[Source data]
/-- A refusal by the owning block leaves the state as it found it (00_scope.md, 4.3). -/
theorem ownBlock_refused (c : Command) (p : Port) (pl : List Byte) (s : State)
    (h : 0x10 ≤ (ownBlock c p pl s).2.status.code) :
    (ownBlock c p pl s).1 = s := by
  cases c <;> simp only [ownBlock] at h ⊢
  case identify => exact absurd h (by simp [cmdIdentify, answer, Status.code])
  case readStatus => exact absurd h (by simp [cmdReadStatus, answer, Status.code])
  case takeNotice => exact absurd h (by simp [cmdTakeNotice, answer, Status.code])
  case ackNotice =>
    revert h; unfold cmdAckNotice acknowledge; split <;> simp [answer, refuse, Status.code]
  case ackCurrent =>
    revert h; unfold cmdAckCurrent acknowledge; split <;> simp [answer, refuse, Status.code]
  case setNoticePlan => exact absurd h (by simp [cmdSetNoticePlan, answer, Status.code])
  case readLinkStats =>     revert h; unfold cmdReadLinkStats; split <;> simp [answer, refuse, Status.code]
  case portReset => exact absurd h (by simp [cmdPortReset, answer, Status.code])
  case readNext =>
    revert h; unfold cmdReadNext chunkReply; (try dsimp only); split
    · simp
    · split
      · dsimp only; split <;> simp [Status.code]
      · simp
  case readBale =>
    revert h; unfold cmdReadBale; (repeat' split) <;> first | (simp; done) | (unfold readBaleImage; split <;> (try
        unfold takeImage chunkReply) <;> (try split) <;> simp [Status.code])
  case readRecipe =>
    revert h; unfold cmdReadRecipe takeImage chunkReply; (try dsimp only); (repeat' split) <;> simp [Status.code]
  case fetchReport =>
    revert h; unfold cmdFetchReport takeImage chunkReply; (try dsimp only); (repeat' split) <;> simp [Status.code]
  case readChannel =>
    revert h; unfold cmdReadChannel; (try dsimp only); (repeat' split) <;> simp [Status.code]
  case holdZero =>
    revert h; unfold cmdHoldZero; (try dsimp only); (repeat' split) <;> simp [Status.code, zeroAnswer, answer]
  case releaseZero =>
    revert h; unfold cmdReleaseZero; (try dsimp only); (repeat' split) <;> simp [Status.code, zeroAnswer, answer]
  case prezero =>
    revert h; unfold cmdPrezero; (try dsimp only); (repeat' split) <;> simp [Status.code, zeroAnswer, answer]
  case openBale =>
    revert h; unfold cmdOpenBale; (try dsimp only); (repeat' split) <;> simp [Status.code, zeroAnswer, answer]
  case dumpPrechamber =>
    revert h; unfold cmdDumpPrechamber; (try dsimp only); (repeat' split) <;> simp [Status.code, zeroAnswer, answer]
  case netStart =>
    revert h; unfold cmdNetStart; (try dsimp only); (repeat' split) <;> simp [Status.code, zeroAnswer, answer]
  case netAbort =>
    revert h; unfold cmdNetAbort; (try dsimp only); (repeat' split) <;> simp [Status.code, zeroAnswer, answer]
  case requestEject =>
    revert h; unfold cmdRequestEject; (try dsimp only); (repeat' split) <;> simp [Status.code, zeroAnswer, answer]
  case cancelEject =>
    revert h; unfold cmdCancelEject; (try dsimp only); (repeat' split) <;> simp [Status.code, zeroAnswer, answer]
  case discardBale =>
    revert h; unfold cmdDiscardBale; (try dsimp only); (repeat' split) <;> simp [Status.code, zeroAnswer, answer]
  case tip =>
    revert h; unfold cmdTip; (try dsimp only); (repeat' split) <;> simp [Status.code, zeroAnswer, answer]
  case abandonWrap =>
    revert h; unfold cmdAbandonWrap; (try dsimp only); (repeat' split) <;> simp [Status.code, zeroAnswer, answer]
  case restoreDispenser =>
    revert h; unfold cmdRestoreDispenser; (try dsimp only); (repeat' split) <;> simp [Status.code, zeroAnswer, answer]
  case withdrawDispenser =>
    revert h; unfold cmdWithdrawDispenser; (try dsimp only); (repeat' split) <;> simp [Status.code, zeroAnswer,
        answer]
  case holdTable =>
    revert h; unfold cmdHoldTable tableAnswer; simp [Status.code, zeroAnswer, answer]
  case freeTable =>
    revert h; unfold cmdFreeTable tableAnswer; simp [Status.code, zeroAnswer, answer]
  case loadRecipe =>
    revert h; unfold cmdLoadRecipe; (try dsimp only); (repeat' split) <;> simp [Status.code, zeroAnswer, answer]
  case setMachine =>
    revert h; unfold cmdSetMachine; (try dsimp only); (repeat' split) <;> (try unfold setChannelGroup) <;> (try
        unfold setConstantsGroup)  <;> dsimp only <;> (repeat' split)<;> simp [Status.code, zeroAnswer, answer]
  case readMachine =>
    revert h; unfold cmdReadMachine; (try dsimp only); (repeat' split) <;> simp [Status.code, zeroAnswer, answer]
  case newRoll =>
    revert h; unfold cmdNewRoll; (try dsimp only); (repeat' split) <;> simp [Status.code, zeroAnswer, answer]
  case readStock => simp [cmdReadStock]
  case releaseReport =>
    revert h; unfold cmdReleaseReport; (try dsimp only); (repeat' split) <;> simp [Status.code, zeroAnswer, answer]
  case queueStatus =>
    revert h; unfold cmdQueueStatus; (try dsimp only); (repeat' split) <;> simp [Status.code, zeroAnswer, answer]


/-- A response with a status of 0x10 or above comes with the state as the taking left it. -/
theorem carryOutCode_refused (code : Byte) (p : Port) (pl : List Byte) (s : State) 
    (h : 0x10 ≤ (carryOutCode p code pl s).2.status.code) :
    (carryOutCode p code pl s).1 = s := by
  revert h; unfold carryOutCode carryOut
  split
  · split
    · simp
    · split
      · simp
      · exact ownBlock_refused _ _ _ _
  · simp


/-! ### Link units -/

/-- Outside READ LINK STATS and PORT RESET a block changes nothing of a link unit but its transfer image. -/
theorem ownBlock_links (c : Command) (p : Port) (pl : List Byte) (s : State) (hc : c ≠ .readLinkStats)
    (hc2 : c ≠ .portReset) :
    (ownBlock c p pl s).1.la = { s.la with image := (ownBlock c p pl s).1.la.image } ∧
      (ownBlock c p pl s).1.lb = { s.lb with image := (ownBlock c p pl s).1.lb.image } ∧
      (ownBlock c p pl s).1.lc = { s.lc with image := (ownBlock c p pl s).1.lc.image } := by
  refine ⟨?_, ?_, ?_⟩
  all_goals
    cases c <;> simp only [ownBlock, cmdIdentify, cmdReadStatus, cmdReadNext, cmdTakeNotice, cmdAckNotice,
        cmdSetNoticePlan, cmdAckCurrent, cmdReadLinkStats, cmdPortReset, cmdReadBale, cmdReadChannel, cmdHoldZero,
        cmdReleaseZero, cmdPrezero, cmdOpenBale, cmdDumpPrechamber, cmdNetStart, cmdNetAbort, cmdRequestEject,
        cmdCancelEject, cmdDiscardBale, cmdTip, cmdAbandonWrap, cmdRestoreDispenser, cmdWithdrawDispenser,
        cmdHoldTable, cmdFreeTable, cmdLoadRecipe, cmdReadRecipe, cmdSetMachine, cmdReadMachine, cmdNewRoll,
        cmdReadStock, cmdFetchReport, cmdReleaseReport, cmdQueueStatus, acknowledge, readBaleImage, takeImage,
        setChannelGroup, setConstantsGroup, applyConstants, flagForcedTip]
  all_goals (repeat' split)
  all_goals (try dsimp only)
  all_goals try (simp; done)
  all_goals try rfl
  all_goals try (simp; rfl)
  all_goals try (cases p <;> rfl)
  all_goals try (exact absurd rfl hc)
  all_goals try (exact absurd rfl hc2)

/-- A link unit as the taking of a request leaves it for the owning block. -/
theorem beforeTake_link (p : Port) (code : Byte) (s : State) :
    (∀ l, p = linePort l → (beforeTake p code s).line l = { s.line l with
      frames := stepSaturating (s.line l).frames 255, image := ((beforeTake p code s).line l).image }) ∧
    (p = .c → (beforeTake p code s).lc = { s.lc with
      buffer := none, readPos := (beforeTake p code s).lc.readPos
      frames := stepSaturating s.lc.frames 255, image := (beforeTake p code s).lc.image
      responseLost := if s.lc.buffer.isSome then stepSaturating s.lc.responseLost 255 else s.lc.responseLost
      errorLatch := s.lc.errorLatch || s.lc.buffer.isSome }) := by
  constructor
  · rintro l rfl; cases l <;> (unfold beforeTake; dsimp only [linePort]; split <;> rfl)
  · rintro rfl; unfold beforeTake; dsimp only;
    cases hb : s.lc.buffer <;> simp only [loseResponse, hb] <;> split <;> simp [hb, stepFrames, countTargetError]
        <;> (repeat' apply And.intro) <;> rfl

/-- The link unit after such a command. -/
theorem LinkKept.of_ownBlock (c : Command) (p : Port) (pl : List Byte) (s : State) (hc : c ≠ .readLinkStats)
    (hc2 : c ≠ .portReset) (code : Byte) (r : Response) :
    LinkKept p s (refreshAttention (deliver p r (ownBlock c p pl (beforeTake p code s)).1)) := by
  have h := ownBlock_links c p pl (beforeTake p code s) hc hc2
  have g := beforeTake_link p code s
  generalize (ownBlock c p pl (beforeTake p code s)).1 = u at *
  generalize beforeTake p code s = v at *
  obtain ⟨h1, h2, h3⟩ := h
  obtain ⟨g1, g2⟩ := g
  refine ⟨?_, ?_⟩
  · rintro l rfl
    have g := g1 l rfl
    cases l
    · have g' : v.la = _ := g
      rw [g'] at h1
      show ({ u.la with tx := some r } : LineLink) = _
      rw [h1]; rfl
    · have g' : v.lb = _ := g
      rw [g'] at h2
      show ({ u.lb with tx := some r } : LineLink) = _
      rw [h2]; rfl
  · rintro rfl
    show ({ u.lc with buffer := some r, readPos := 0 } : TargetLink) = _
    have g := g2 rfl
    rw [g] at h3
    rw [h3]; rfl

--

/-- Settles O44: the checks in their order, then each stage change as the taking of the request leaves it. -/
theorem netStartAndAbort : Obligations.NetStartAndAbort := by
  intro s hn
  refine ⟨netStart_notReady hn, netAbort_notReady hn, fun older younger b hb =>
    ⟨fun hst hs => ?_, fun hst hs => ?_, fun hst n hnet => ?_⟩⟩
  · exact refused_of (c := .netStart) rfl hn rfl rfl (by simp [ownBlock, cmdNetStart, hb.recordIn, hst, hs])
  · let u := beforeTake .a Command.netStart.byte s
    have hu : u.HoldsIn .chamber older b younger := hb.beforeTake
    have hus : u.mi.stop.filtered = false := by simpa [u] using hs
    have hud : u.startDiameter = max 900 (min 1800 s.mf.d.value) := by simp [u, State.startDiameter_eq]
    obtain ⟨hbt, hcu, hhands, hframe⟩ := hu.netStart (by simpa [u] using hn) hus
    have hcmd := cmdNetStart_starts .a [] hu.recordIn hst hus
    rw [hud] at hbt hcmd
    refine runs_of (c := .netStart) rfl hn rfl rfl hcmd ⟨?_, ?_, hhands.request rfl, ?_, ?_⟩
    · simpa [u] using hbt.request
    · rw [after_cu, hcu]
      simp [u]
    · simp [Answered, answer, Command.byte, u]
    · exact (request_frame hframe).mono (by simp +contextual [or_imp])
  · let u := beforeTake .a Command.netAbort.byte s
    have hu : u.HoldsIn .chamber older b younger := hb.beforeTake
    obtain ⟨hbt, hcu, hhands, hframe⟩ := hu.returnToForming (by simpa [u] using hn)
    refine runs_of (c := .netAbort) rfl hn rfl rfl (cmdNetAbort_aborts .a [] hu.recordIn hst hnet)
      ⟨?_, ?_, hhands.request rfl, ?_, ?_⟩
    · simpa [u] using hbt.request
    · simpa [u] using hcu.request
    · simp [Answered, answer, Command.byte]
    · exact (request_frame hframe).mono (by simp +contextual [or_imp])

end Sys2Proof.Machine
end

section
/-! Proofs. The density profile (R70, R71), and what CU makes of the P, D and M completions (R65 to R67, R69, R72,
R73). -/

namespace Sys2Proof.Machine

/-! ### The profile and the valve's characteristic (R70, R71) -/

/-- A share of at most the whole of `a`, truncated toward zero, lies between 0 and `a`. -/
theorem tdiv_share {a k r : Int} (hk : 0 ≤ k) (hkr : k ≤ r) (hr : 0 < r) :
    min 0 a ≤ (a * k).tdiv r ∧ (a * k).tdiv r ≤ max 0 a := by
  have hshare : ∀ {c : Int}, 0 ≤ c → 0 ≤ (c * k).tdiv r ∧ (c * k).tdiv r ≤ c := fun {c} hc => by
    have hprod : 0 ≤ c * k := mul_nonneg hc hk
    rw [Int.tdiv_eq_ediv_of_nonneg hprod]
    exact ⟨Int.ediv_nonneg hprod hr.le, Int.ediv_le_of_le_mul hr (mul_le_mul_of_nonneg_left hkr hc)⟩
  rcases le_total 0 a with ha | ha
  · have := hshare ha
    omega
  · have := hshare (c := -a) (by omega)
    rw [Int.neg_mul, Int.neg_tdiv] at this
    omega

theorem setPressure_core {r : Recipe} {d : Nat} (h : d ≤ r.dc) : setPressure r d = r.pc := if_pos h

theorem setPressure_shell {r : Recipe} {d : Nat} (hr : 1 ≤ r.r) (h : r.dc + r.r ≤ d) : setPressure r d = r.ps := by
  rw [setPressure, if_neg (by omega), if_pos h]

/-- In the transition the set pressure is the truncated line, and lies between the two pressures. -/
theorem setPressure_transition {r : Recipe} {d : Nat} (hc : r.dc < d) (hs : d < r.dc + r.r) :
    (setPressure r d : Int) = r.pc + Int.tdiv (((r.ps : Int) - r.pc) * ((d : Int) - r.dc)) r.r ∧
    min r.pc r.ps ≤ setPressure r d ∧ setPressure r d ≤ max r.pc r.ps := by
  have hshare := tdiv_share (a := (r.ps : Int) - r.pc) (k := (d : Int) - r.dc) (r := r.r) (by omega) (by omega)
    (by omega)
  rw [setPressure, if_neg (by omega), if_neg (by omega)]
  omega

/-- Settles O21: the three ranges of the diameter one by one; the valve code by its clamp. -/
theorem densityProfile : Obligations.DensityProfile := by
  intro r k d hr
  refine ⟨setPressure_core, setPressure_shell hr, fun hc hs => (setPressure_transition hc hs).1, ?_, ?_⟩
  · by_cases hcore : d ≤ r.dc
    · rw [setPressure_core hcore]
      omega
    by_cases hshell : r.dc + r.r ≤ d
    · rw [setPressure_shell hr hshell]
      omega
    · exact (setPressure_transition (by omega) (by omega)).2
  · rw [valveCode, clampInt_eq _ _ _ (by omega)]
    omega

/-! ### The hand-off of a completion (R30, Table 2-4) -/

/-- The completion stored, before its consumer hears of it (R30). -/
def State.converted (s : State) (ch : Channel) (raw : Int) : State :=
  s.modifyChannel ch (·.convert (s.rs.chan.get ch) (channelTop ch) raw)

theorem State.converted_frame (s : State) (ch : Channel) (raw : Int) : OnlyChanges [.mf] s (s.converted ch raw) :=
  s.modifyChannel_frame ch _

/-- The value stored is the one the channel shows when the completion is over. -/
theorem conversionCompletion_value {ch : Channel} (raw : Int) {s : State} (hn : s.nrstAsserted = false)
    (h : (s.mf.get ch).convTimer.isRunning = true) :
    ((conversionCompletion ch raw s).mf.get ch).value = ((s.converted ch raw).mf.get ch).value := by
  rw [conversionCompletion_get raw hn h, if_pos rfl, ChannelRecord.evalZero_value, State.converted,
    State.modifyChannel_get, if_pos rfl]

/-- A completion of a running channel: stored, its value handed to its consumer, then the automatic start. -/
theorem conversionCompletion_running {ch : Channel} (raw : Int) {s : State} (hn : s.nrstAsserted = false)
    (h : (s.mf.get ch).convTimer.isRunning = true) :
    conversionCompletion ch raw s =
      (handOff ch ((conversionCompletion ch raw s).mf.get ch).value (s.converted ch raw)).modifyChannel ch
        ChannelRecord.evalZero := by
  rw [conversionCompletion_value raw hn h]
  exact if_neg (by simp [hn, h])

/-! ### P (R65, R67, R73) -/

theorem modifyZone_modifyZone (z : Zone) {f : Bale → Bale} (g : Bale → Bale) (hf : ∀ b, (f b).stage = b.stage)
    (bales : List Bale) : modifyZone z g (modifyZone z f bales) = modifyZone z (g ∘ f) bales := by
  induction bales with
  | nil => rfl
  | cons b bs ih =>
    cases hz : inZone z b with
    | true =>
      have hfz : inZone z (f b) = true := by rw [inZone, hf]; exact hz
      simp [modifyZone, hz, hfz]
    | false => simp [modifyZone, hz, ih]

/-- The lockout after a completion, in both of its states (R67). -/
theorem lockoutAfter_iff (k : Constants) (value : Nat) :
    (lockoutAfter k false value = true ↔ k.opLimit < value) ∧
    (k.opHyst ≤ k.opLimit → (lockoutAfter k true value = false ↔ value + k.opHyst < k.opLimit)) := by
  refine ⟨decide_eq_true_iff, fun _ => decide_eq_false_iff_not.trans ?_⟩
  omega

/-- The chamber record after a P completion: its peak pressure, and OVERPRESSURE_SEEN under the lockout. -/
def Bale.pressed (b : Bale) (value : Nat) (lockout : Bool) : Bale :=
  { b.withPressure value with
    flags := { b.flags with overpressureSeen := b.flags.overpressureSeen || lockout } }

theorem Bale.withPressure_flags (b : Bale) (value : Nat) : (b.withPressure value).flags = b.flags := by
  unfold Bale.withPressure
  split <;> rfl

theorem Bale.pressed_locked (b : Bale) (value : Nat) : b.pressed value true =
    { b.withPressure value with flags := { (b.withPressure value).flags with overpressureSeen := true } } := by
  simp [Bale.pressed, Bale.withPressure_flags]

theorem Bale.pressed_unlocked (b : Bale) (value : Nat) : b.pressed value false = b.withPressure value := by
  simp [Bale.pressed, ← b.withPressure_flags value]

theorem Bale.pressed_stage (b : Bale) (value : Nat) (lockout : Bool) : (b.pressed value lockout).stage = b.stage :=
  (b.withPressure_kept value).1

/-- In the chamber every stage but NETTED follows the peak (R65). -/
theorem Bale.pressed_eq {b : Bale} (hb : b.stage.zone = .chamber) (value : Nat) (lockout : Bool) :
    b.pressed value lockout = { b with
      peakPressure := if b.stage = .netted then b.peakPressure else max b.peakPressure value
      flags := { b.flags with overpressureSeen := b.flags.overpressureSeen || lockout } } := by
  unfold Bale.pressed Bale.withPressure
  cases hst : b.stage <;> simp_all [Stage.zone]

* * *

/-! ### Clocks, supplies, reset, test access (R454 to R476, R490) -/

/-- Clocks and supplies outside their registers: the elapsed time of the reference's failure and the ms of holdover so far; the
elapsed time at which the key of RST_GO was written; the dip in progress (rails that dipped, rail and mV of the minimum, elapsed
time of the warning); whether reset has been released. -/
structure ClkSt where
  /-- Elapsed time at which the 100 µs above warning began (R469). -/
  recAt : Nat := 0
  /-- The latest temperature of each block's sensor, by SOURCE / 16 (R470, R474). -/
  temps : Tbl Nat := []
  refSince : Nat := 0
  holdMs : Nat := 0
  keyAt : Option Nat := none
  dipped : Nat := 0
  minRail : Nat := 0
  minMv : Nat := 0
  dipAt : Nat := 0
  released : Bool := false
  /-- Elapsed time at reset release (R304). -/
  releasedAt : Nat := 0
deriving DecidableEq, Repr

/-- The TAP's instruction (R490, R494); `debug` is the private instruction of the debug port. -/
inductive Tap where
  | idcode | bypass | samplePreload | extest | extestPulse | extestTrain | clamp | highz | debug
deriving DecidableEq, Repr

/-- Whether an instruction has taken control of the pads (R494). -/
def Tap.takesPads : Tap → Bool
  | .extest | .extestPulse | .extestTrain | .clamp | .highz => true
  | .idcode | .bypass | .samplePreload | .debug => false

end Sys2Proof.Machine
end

§ **What this task involves**
For the lines above, output exactly those from the line containing "case prezero =>" through the line containing "case discardBale =>", and skip the others.

§ **Problem solution**
  case prezero =>
    revert h; unfold cmdPrezero; (try dsimp only); (repeat' split) <;> simp [Status.code, zeroAnswer, answer]
  case openBale =>
    revert h; unfold cmdOpenBale; (try dsimp only); (repeat' split) <;> simp [Status.code, zeroAnswer, answer]
  case dumpPrechamber =>
    revert h; unfold cmdDumpPrechamber; (try dsimp only); (repeat' split) <;> simp [Status.code, zeroAnswer, answer]
  case netStart =>
    revert h; unfold cmdNetStart; (try dsimp only); (repeat' split) <;> simp [Status.code, zeroAnswer, answer]
  case netAbort =>
    revert h; unfold cmdNetAbort; (try dsimp only); (repeat' split) <;> simp [Status.code, zeroAnswer, answer]
  case requestEject =>
    revert h; unfold cmdRequestEject; (try dsimp only); (repeat' split) <;> simp [Status.code, zeroAnswer, answer]
  case cancelEject =>
    revert h; unfold cmdCancelEject; (try dsimp only); (repeat' split) <;> simp [Status.code, zeroAnswer, answer]
  case discardBale =>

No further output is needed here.